Simi Prepares for City’s First Gay and Lesbian Pride Festival
Back in February, meeting with Police Chief Randy Adams to plan for a gay and lesbian pride festival, organizer Paul Waters had an idea that may forever symbolize the event: racing drag queens.
“It was a very serious meeting and I thought the mood needed to be lightened some,” Waters said. “I told him that, even though it’s illegal, we might have a drag race on Los Angeles Avenue, actually a drag queen race. . . . It was just a joke, but now it looks like it’s a reality.”
On Sunday, Simi Valley will play host to its first Lesbian and Gay Pride Festival, to be held in an open field at Los Angeles Avenue and Tapo Canyon Road.
Beginning at 11 a.m. and continuing until 7 p.m., the event will spotlight gay culture in Ventura County and Southern California with scores of lectures, music and dance performances, dance pavilions, food, crafts and plenty of flamboyant fun.
Also, the festival will include dozens of crafts vendors and information booths from organizations such as the Los Angeles Police Department and FBI, which will be recruiting, and local businesses such as Coldwell Banker and Century 21.

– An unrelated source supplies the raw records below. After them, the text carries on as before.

-- ==== Sys2Proof/Word.lean ====
section
/-!
DEFINITION. The words of the Gectra 2410: bytes, cipher blocks, sectors, and the numbers that name things.

A sector is 512 bytes held as one 4096-bit word, byte b in bits 8b to 8b+7, so that the XOR of R57 is one operation;
a cipher block is 16 bytes held the same way (log 8).
-/

namespace Sys2Proof

/-- One byte of a frame or a block. -/
abbrev Byte := BitVec 8

/-- A cipher block, a key or a check value: 16 bytes, byte b in bits 8b to 8b+7. -/
abbrev Block := BitVec 128

/-- A sector: 512 bytes, byte b in bits 8b to 8b+7 (spec/00 1.7, Sizes). -/
abbrev Sector := BitVec 4096

/-- The number, 0 to 31, that names a queued command (spec/00 1.7). -/
abbrev Tag := Fin 32

/-- A Context Table slot, 0 to 15 (R78). -/
abbrev CtxSlot := Fin 16

/-- A Key Cache slot, 0 to 7 (R127). -/
abbrev KeyNo := Fin 8

/-- A Keystream Pool slot, 0 to 63 (R142). -/
abbrev PoolNo := Fin 64

/-- A Region Table entry number, 0 to 127 (R64). -/
abbrev EntryNo := Fin 128

/-- The greatest value of monotonic time, rights time and the 32-bit counts (spec/00 1.7). -/
abbrev maxSeconds : Nat := 4294967295

/-- One past the greatest LBA, 2^48 (spec/00 1.7). -/
abbrev lbaEnd : Nat := 281474976710656

/-- One past the greatest logical sector, 2^40 (spec/00 1.7). -/
abbrev logicalEnd : Nat := 1099511627776

end Sys2Proof
end

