-- ==== Sys2Proof/Machine/Classifier.lean ====
section
/-!
DEFINITION. The Classifier (spec/03): region lookup, read verdicts, the ordered write checks, runs, and the effects of acceptance.
-/

namespace Sys2Proof.Machine

open Sys2Proof

/-- Whether an LBA lies in a region's window (R46). -/
def inWindow (r : Region) (x : Nat) : Bool :=
  r.base ≤ x && x ≤ r.limit

/-- The enabled region whose window contains an LBA; none when it lies in no region (R46, R65). -/
def lookup (s : State) (x : Nat) : Option Region :=
  (enabledRegions s).find? fun r => inWindow r x

/-- The logical sector of an LBA of a region (R46). -/
def logicalOf (r : Region) (x : Nat) : Nat :=
  r.logicalStart + (x - r.base)

/-- The LBAs of a command, in offset order (R46). -/
def lbasOf (c : CommandFrame) : List Nat :=
  (List.range (cmdCount c)).map (cmdLba c + ·)

/-- Whether a command's range passes the top of the LBA space (R45). -/
def passesTop (c : CommandFrame) : Bool :=
  lbaEnd < cmdLba c + cmdCount c

/-- The runs of a list of per-sector verdicts from an offset: a sector joins the run before it when its verdict is that run's, one logical sector
further for each place (R47). -/
def formRuns : Nat → List Verdict → List Run
  | _, [] => []
  | k, v :: rest =>
    match formRuns (k + 1) rest with
    | [] => [{ first := k, count := 1, verdict := v }]
    | r :: rs =>
      if verdictFrom v 1 = r.verdict then { first := k, count := r.count + 1, verdict := v } :: rs
      else { first := k, count := 1, verdict := v } :: r :: rs

/-! ### Reads -/

/-- The verdict on a read sector in a region, by the steps of R49. A SHIFT context that owns a region has a ring (R101). -/
def regionVerdict (s : State) (r : Region) (x : Nat) : Verdict :=
  let c := r.ctx
  let l := logicalOf r x
  if s.faults.lockdown then .withheld .lockdown c l
  else if (ctxOf s c).state = .closing then .withheld .closing c l
  else if (ctxOf s c).state = .expired then .withheld .expired c l
  else if (ctxOf s c).cls = .timed ∧ s.time.rightsSet = false then .withheld .noTime c l
  else if (ctxOf s c).cls = .shift then
    match ringOf s c with
    | none => .withheld .ringUnwritten c l
    | some g => ringVerdict c g (x - r.base) l
  else .deliver c 0 l

/-- The verdict on the read sector at an LBA: CLEAR in no region (R49). -/
def readVerdict (s : State) (x : Nat) : Verdict :=
  match lookup s x with
  | none => .clear
  | some r => regionVerdict s r x

/-- The runs of a read (R49, R47). -/
def readPlan (s : State) (c : CommandFrame) : List Run :=
  formRuns 0 ((lbasOf c).map (readVerdict s))

/-! ### Writes -/

/-- The context all of whose regions hold every sector of a write; none where check 2 fails (R52). -/
def writeCtx (l : List (Option Region)) : Option CtxSlot :=
  match l with
  | some r :: rest => if rest.all fun q => q.map (·.ctx) = some r.ctx then some r.ctx else none
  | _ => none

/-- The logical sectors of a write, in offset order. -/
def writeLogicals (s : State) (c : CommandFrame) : List Nat :=
  (lbasOf c).filterMap fun x => (lookup s x).map fun r => logicalOf r x

/-- The least of a list of logical sectors. -/
def lowest (l : List Nat) : Nat :=
  l.foldl min (l.headD 0)

/-- The greatest of a list of logical sectors. -/
def highest (l : List Nat) : Nat :=
  l.foldl max 0

/-- Checks 5a to 5d, made against the ring record in this order (R51, R103 to R105); none where all pass. -/
def ringRefusal (r : Ring) (start count : Nat) : Option Code :=
  if start ≠ r.base + r.issue then some .ringOrder
  else if r.issueLap = 65536 then some .lapsExhausted
  else if 12 ≤ r.spans.length then some .ringBusy
  else if r.length < spanTotal r.spans + count then some .ringOverrun
  else none

/-- The runs of an accepted write: every sector ENCIPHER under the context and lap (R51). -/
def writePlan (s : State) (c : CommandFrame) (ctx : CtxSlot) (lap : Nat) : List Run :=
  formRuns 0 ((writeLogicals s c).map fun l => .encipher ctx lap l)

/-- What the Classifier answers when it accepts a command: the plan, the context whose ring took a span, whether that span is HELD, and the
state with the effects of the acceptance (R24, R44). -/
structure Accepted where
  plan : List Run
  ringWrite : Option CtxSlot
  heldSpan : Bool
  after : State

/-- An accepted command with a plan and no span. -/
def plainPlan (plan : List Run) (s : State) : Accepted :=
  { plan := plan, ringWrite := none, heldSpan := false, after := s }

/-- A write to a KEEP or TIMED context: check 4, the run limit, and the advance of the frontier to one past the highest logical sector (R51, R48, R53). -/
def classifyFrontier (c : CommandFrame) (ctx : CtxSlot) (s : State) : Except Code Accepted :=
  if lowest (writeLogicals s c) < (ctxOf s ctx).frontier then .error .rewrite
  else if 8 < (writePlan s c ctx 0).length then .error .tooFragmented
  else .ok (plainPlan (writePlan s c ctx 0)
    (updateCtx ctx (fun x => { x with frontier := highest (writeLogicals s c) + 1 }) s))

/-- A write to a SHIFT context: checks 5a to 5d, the run limit, and the span the Ring Unit takes (R51, R48, R54, R106). A SHIFT context that owns a
region has a ring (R101). -/
def classifyRing (o : Owner) (c : CommandFrame) (ctx : CtxSlot) (s : State) : Except Code Accepted :=
  match ringOf s ctx with
  | none => .error .ringOrder
  | some r =>
    match ringRefusal r (cmdLba c) (cmdCount c) with
    | some code => .error code
    | none =>
      if 8 < (writePlan s c ctx r.issueLap).length then .error .tooFragmented
      else .ok
        { plan := writePlan s c ctx r.issueLap
          ringWrite := some ctx
          heldSpan := appendStatus r = .held
          after := setRing ctx (some (acceptSpan o (cmdCount c) r)) s }

/-- A write: all CLEAR where no sector lies in a region, else the ordered checks 1 to 3 and those of the context's class (R51). -/
def classifyWrite (o : Owner) (c : CommandFrame) (s : State) : Except Code Accepted :=
  let l := (lbasOf c).map (lookup s)
  if l.all (·.isNone) then .ok (plainPlan [{ first := 0, count := cmdCount c, verdict := .clear }] s)
  else if s.faults.lockdown then .error .lockdown
  else
    match writeCtx l with
    | none => .error .mixedSpan
    | some ctx =>
      if (ctxOf s ctx).state ≠ .recording then .error .writeProtected
      else if (ctxOf s ctx).cls = .shift then classifyRing o c ctx s
      else classifyFrontier c ctx s

/-- A read: its plan within the run limit, and first-view capture (R48, R49, R50). -/
def classifyRead (c : CommandFrame) (s : State) : Except Code Accepted :=
  if 8 < (readPlan s c).length then .error .tooFragmented
  else .ok (plainPlan (readPlan s c) (captureViews (readPlan s c) s))

/-- The Classifier's answer to a transfer command, in the sequence of R44: the address range check first (R45). -/
def classify (o : Owner) (c : CommandFrame) (s : State) : Except Code Accepted :=
  if passesTop c then .error .outOfRange
  else if kindReads (cmdKind c) then classifyRead c s
  else classifyWrite o c s

end Sys2Proof.Machine
end

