/-- The four settings are written together, each clamped (R176, R177); the divide count restarts (R159), the attention line is judged under the new
set (R188), and a waiting burst is served under the new L (R146). -/
def applySettings (p : SettingsParams) (v : Severities) (s : State) : State :=
  refill (judgeAttention
    { s with
      req :=
        { s.req with
          lookahead := clampLookahead p.lookahead.toNat
          attentionSet := p.attentionSet.setWidth 16
          severities := v
          divider := clampDivider p.divider.toNat }
      time := { s.time with divideCount := 0 } })

/-- WRITE_SETTINGS (R176). -/
def writeSettingsRequest (p : SettingsParams) (s : State) : Executed :=
  if s.req.locked then refuses .locked s
  else
    match severitiesOf p with
    | none => refuses .outOfRange s
    | some v => accepts (applySettings p v s)

/-- LOCK_SETTINGS (R179). -/
def lockSettingsRequest (s : State) : Executed :=
  accepts { s with req := { s.req with locked := true } }

/-- The number of contexts in a state (R180). -/
def contextsIn (s : State) (t : CtxState) : Nat :=
  ((List.finRange 16).filter fun c => (ctxOf s c).state = t).length

/-- The number of key slots in SETUP (R141). -/
def slotsSetup (s : State) : Nat :=
  ((List.finRange 8).filter fun k => (s.keys.slots.get k).any fun x => x.phase = .setup).length

/-- The number of FREE key slots (R141). -/
def slotsFree (s : State) : Nat :=
  ((List.finRange 8).filter fun k => (s.keys.slots.get k).isNone).length

/-- The number of FREE pool slots (R142). -/
def poolFree (s : State) : Nat :=
  ((List.finRange 64).filter fun p => (s.pool.slots.get p).isNone).length

/-- The settings part of a READ_STATUS reply (12.3). -/
def putSettings (r : RequestUnit) (b : Sector) : Sector :=
  putNat 25 8 r.locked.toNat <| putNat 28 8 r.lookahead <| putNat 30 8 (severityNumber r.severities.keyParity) <|
  putNat 31 8 (severityNumber r.severities.transform) <| putNat 32 8 (severityNumber r.severities.protocol) <|
  putNat 33 8 (severityNumber r.severities.driveLost) <| putField 36 (r.attentionSet.setWidth 32) <|
  putNat 40 32 r.divider b

/-- The counts of contexts in each state, state 0 to 6 (12.3). -/
def putContextCounts (s : State) (b : Sector) : Sector :=
  putNat 44 8 (contextsIn s .empty) <| putNat 45 8 (contextsIn s .loading) <| putNat 46 8 (contextsIn s .recording) <|
  putNat 47 8 (contextsIn s .sealing) <| putNat 48 8 (contextsIn s .sealed) <| putNat 49 8 (contextsIn s .expired) <|
  putNat 50 8 (contextsIn s .closing) b

/-- The reply block of READ_STATUS (R180, 12.3). Of two-valued items the first-named value of R180 is 0: the drive link is 0 when UP (log 27). -/
def statusReply (s : State) : Sector :=
  putNat 4 8 s.faults.lockdown.toNat <| putNat 5 8 s.time.rightsSet.toNat <|
  putNat 6 8 (if s.faults.cause = .linkReset then 1 else 0) <| putNat 7 8 s.req.drainPending.toNat <|
  putNat 8 32 s.time.rights <| putNat 12 32 s.time.mono <| putNat 16 8 (faultSetNumber s.faults.set) <|
  putNat 17 8 ((s.faults.first.map faultBit).getD 255) <| putNat 18 8 (entriesInUse s) <| putNat 19 8 (poolFree s) <|
  putNat 20 8 (slotsFree s) <| putNat 21 8 (slotsSetup s) <| putNat 22 8 (8 - slotsFree s - slotsSetup s) <|
  putNat 23 8 s.nq.notices.length <| putNat 24 8 s.nq.overflow.toNat <|
  putNat 26 8 (if s.drv.link = .up then 0 else 1) <| putSettings s.req <| putContextCounts s <| putField 0 16#16 0

/-- READ_STATUS (R180). -/
def readStatusRequest (s : State) : Executed :=
  replies (statusReply s) s

/-- DRAIN: the snapshot is replaced; an empty one is DONE at once with its notice (R181, R183). -/
def drainRequest (s : State) : Executed :=
  let l := drainEntries s
  let s := { s with req := { s.req with snapshot := l, snapshotSize := l.length, drainPending := !l.isEmpty } }
  if l.isEmpty then accepts (queueNotice .drained none none none 0 s) else accepts s

/-! ### Notices, history and faults (spec/11, spec/02) -/

/-- The reply block of READ_NOTICES (R187, 12.3). DEDUCED: its overflow byte is 0 for clear and 1 for set (log 40). -/
def noticesReply (q : NoticeQueue) : Sector :=
  putRecords 16 putNotice 8 (q.notices.take 15) <|
  putNat 4 8 (q.notices.take 15).length <| putNat 5 8 q.overflow.toNat <| putNat 6 8 (q.notices.drop 15).length <|
  putField 0 18#16 0

/-- READ_NOTICES: up to 15 notices leave the head of the queue, the overflow flag is cleared, and the attention line is judged (R187, R188). -/
def readNoticesRequest (s : State) : Executed :=
  replies (noticesReply s.nq)
    (judgeAttention { s with nq := { s.nq with notices := s.nq.notices.drop 15, overflow := false } })

/-- The reply block of READ_HISTORY (R27, 12.3). -/
def historyReply (l : List HistoryRecord) : Sector :=
  putRecords 16 putHistory 8 l <| putNat 4 8 l.length <| putField 0 19#16 0

/-- READ_HISTORY (R27). -/
def readHistoryRequest (s : State) : Executed :=
  replies (historyReply s.trk.history) s

/-- CLEAR_FAULTS (R191). -/
def clearFaultsRequest (set : Byte) (s : State) : Executed :=
  accepts { s with faults := clearFaultRecord set s.faults }

/-! ### Carriage (R172, R173) -/

/-- A request executed at the block that owns it (R172). -/
def executeRequest (r : Request) (s : State) : Executed :=
  match r with
  | .loadContext slot b => loadContextRequest slot b s
  | .sealContext slot => sealContextRequest slot s
  | .closeContext slot => closeContextRequest slot s
  | .readContext slot => readContextRequest slot s
  | .readReceipt slot => readReceiptRequest slot s
  | .clearUnit => clearUnitRequest s
  | .addRegion p => addRegionRequest p s
  | .removeRegion entry => removeRegionRequest entry s
  | .readRegions start => readRegionsRequest start s
  | .setShiftDepth slot depth => setShiftDepthRequest slot depth s
  | .pinKey slot => pinKeyRequest slot s
  | .unpinKey slot => unpinKeyRequest slot s
  | .setRightsTime time check => setRightsTimeRequest time check s
  | .writeSettings p => writeSettingsRequest p s
  | .lockSettings => lockSettingsRequest s
  | .readStatus => readStatusRequest s
  | .drain => drainRequest s
  | .readNotices => readNoticesRequest s
  | .readHistory => readHistoryRequest s
  | .clearFaults set => clearFaultsRequest set s

/-- A request's outcome is placed on the send list: STATUS ERROR or STATUS OK, with which the bridge's entry ends, or the reply READY, with the
reply block kept until that READY is sent (R173). -/
def answerRequest (x : Executed) : State :=
  match x.answer with
  | .refused code => setEntry .single none (placePart (errorFrame code) x.after)
  | .accepted => setEntry .single none (placePart okFrame x.after)
  | .reply b =>
    placeItem (bridgeReady .toUpstream) { x.after with req := { x.after.req with reply := some b } }

/-- A request block is taken: its code is read, an unknown code is refused MALFORMED, a known one executed in the same event (R172). -/
def takeRequest (block : Sector) (s : State) : State :=
  match decodeRequest block with
  | none => answerRequest (refuses .malformed s)
  | some r => answerRequest (executeRequest r s)

end Sys2Proof.Machine
end

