-- ==== Sys2Proof/Machine/RequestCommands.lean ====
section
/-!
DEFINITION. The meanings of the bridge requests: each row is the arrival of the request block that carries it.
-/

namespace Sys2Proof.Machine

open Sys2Proof

/-- LOAD_CONTEXT: the request block that carries it arrives (R82, R83; log 6). -/
def execLoadContext (slot : Byte) (blob : Blob) (s : State) : Host.Outcome State Fault Refusal :=
  .next (arriveRequest (.loadContext slot blob) s)

/-- SEAL_CONTEXT: the request block that carries it arrives (R88; log 6). -/
def execSealContext (slot : Byte) (s : State) : Host.Outcome State Fault Refusal :=
  .next (arriveRequest (.sealContext slot) s)

/-- CLOSE_CONTEXT: the request block that carries it arrives (R92, R94; log 6). -/
def execCloseContext (slot : Byte) (s : State) : Host.Outcome State Fault Refusal :=
  .next (arriveRequest (.closeContext slot) s)

/-- READ_CONTEXT: the request block that carries it arrives (R95; log 6). -/
def execReadContext (slot : Byte) (s : State) : Host.Outcome State Fault Refusal :=
  .next (arriveRequest (.readContext slot) s)

/-- READ_RECEIPT: the request block that carries it arrives (R97; log 6). -/
def execReadReceipt (slot : Byte) (s : State) : Host.Outcome State Fault Refusal :=
  .next (arriveRequest (.readReceipt slot) s)

/-- CLEAR_UNIT: the request block that carries it arrives (R98, R99; log 6). -/
def execClearUnit (s : State) : Host.Outcome State Fault Refusal :=
  .next (arriveRequest .clearUnit s)

/-- ADD_REGION: the request block that carries it arrives (R66 to R73; log 6). -/
def execAddRegion (p : RegionParams) (s : State) : Host.Outcome State Fault Refusal :=
  .next (arriveRequest (.addRegion p) s)

/-- REMOVE_REGION: the request block that carries it arrives (R74, R75; log 6). -/
def execRemoveRegion (entry : Byte) (s : State) : Host.Outcome State Fault Refusal :=
  .next (arriveRequest (.removeRegion entry) s)

/-- READ_REGIONS: the request block that carries it arrives (R76; log 6). -/
def execReadRegions (start : Byte) (s : State) : Host.Outcome State Fault Refusal :=
  .next (arriveRequest (.readRegions start) s)

/-- SET_SHIFT_DEPTH: the request block that carries it arrives (R118; log 6). -/
def execSetShiftDepth (slot : Byte) (depth : BitVec 32) (s : State) : Host.Outcome State Fault Refusal :=
  .next (arriveRequest (.setShiftDepth slot depth) s)

/-- PIN_KEY: the request block that carries it arrives (R131; log 6). -/
def execPinKey (slot : Byte) (s : State) : Host.Outcome State Fault Refusal :=
  .next (arriveRequest (.pinKey slot) s)

/-- UNPIN_KEY: the request block that carries it arrives (R132; log 6). -/
def execUnpinKey (slot : Byte) (s : State) : Host.Outcome State Fault Refusal :=
  .next (arriveRequest (.unpinKey slot) s)

/-- SET_RIGHTS_TIME: the request block that carries it arrives (R162; log 6). -/
def execSetRightsTime (time : BitVec 32) (check : Block) (s : State) : Host.Outcome State Fault Refusal :=
  .next (arriveRequest (.setRightsTime time check) s)

/-- WRITE_SETTINGS: the request block that carries it arrives (R176 to R178; log 6). -/
def execWriteSettings (p : SettingsParams) (s : State) : Host.Outcome State Fault Refusal :=
  .next (arriveRequest (.writeSettings p) s)

/-- LOCK_SETTINGS: the request block that carries it arrives (R179; log 6). -/
def execLockSettings (s : State) : Host.Outcome State Fault Refusal :=
  .next (arriveRequest .lockSettings s)

/-- READ_STATUS: the request block that carries it arrives (R180; log 6). -/
def execReadStatus (s : State) : Host.Outcome State Fault Refusal :=
  .next (arriveRequest .readStatus s)

/-- DRAIN: the request block that carries it arrives (R181; log 6). -/
def execDrain (s : State) : Host.Outcome State Fault Refusal :=
  .next (arriveRequest .drain s)

/-- READ_NOTICES: the request block that carries it arrives (R187; log 6). -/
def execReadNotices (s : State) : Host.Outcome State Fault Refusal :=
  .next (arriveRequest .readNotices s)

/-- READ_HISTORY: the request block that carries it arrives (R27; log 6). -/
def execReadHistory (s : State) : Host.Outcome State Fault Refusal :=
  .next (arriveRequest .readHistory s)

/-- CLEAR_FAULTS: the request block that carries it arrives (R191; log 6). -/
def execClearFaults (set : Byte) (s : State) : Host.Outcome State Fault Refusal :=
  .next (arriveRequest (.clearFaults set) s)

/-- UNKNOWN_REQUEST_CODE: a request block arrives whose code names no request; it is refused MALFORMED (R172; log 6). -/
def execUnknownRequestCode (block : Sector) (s : State) : Host.Outcome State Fault Refusal :=
  .next (arriveUp (.data { bytes23 := 0#16, sectors := [block] }) s)

end Sys2Proof.Machine
end

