-- ==== Sys2Proof/Certificates/Slice0/Obligations.lean ====
section
/-!
DEFINITION. The statements for the provers: what the commands of the Gectra 2410 do, and the laws that every step keeps.
-/

open Sys2Proof Sys2Proof.Machine

/-! ### The step, power-on and the links -/

/-- A step takes the command at the front of the queue and runs it with the queue's rest. With no command waiting a step is one period of the reference
clock: the divide count rises, and at the tick divider the tick occurs (R159); that the idle step is a reference period is the model's choice (log 2). -/
def Obligations.StepRunsFrontCommand : Prop :=
  (∀ (c : Instr) (rest : List Instr) (s : State), s.pending = c :: rest → step s = exec c { s with pending := rest }) ∧
  ∀ s : State, s.pending = [] →
    (s.time.divideCount + 1 < s.req.divider →
      step s = .next { s with time := { s.time with divideCount := s.time.divideCount + 1 } }) ∧
    (s.req.divider ≤ s.time.divideCount + 1 → step s = exec .tick s)

/-- POWER_ON leaves the Tracker with every entry FREE and both its lists empty, and every context slot cleared, so that no in-flight count is
held (R38). -/
def Obligations.PowerOnEmptiesTracker : Prop :=
  ∀ s : State, ∃ t, exec .powerOn s = .next t ∧ (∀ o, entryOf t o = none) ∧ t.trk.accepts = [] ∧ t.trk.history = [] ∧
    ∀ c, ctxOf t c = Context.blank ∧ (ctxOf t c).inFlight = 0

/-- POWER_ON leaves every other block at the values that its chapter gives for power-on (R64, R101, R127, R133, R142, R158, R175, R184, R189,
R195). That the queue of commands and the records of what was sent are kept is the model's choice (log 11), and so is the end at which the LRU order starts,
slot 0 least recent (log 26: R140 says only that the order is by slot number). -/
def Obligations.PowerOnSetsValues : Prop :=
  ∀ s : State, ∃ t, exec .powerOn s = .next t ∧ (∀ e, regionOf t e = none) ∧ (∀ c, ringOf t c = none) ∧
    (∀ k, t.keys.slots.get k = none) ∧ t.keys.lru = [0, 1, 2, 3, 4, 5, 6, 7] ∧ t.keys.waiting = [] ∧
    t.eng = { setups := [], streams := [], others := [], running := none } ∧
    (∀ p, t.pool.slots.get p = none) ∧ t.pool.nextOrder = 0 ∧ t.pool.unserved = [] ∧
    t.time = { divideCount := 0, mono := 0, rightsSet := false, rights := 0, token := none, compare := none } ∧
    t.req =
      { lookahead := 8, attentionSet := 0xFFFF#16,
        severities := { keyParity := .notice, transform := .lockdown, protocol := .notice, driveLost := .notice },
        divider := 27000000, locked := false, drainPending := false, snapshot := [], snapshotSize := 0, reply := none } ∧
    t.nq = { notices := [], overflow := false, attention := false } ∧
    t.faults =
      { set := { keyParity := false, transform := false, protocol := false, driveLost := false }, first := none,
        lockdown := false, cause := .powerOn } ∧
    t.up =
      { link := .down, inBurst := none, outBurst := none, discard := 0, sendList := [], held := [], sent := s.up.sent } ∧
    t.drv = { link := .down, burst := none, discard := none, resetState := .none, held := [], sent := s.drv.sent } ∧
    t.pending = s.pending

/-- The state right after reset meets every law of Safety.lean. -/
def Obligations.ResetMeetsLaws : Prop :=
  RecordsLaw State.reset ∧ AttentionLaw State.reset ∧ SettingsLaw State.reset ∧ ClockLaw State.reset ∧ CompareLaw State.reset ∧
    RegionLaw State.reset ∧ SerialLaw State.reset ∧ EntryLaw State.reset ∧ RingLaw State.reset ∧ RingPointsLaw State.reset ∧
    BindingLaw State.reset ∧ KeyLaw State.reset ∧ PoolLaw State.reset ∧ Quiet State.reset ∧ KeyWaitLaw State.reset ∧
    AcceptLaw State.reset ∧ InFlightLaw State.reset ∧ BridgeLaw State.reset ∧ ExpiryLaw State.reset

And of course, there is the drag queen race, a foot race for men in drag set for 1:45 p.m.
“It’s important that people know that this event is for everybody,” Waters said. “Yes, it’s celebrating gay culture, but not to the exclusion of anybody else. . . . It’s like a St. Patrick’s Day parade where everybody is invited to celebrate, not just the Irish.”
But not everyone will be there to celebrate. At least one church group opposed to the homosexual lifestyle is planning to attend.
A handful of members from Calvary Baptist Church in Simi Valley will be distributing scriptural literature to festival-goers in hopes of “enlightening” them.
And conservative groups--most recently the Moorpark, Simi Valley and Thousand Oaks Republican assemblies--have criticized the event as “destructive to the quality of life and health of a community.”
Even so, the Republican groups have no plans to attend the festival. And Adams said he doesn’t expect any major incidents and will not add extra officers to patrol the festival.
“We’re treating this like we would any other event,” he said.
Modeled after similar pride festivals in Santa Barbara and Long Beach, the Simi Valley event will be a first for Ventura County with organizers expecting as many as 10,000 people to attend.
For several months, organizers have capitalized on the incongruity of staging the event in Simi Valley--a community known for its conservative, middle-class values and suburban tranquillity--with advertisements that read “No Dorothy, you still are in Kansas. . . . Kansans live everywhere!”
Playing off Dorothy’s famous line to her dog, Toto, in “The Wizard of Oz,” the advertisement seeks to dispel the perception of Simi Valley as a bastion of 1950s-style morality, organizers say.
“For many, the words ‘gay pride’ and ‘Simi Valley’ are an oxymoron,” Waters said. “But it’s not. . . . This is the safest city in America that has a gay community and several organizations that support it and that’s why we chose it.”
Lambda Friends, which will be represented at the festival, is an organization formed six years ago that serves as a social hub for the city’s gay and lesbian residents.
Organized three years ago by Waters, the See-Me Squares is a square dance club for gay men that hosts classes and special events and serves as another social outlet for gay members of the community.
Although not a gay organization, the United Church of Christ in Simi Valley recently adopted an open policy toward gays and lesbians.
And city officials have embraced the festival, saying they understand why Simi Valley was chosen to play host.
“What better place to have a festival than the safest city in America,” Mayor Greg Stratton said after the event’s plans were announced several months ago.
But safety has been an issue for some familiar with the vicious abuse suffered by some gays and lesbians.
“That’s definitely been a concern, but I can assure everybody that this will, first and foremost, be a safe event,” Waters said.
With an admission fee of $7 for adults, $4 for seniors and teens, and children under 12 admitted free, Waters said he has little doubt the event will be one that the city will enjoy and remember for a long time.
“This festival is for everybody and it’s going to be a lot of fun,” Waters said. “And I can guarantee that it will be one of the most colorful events this city’s ever seen.”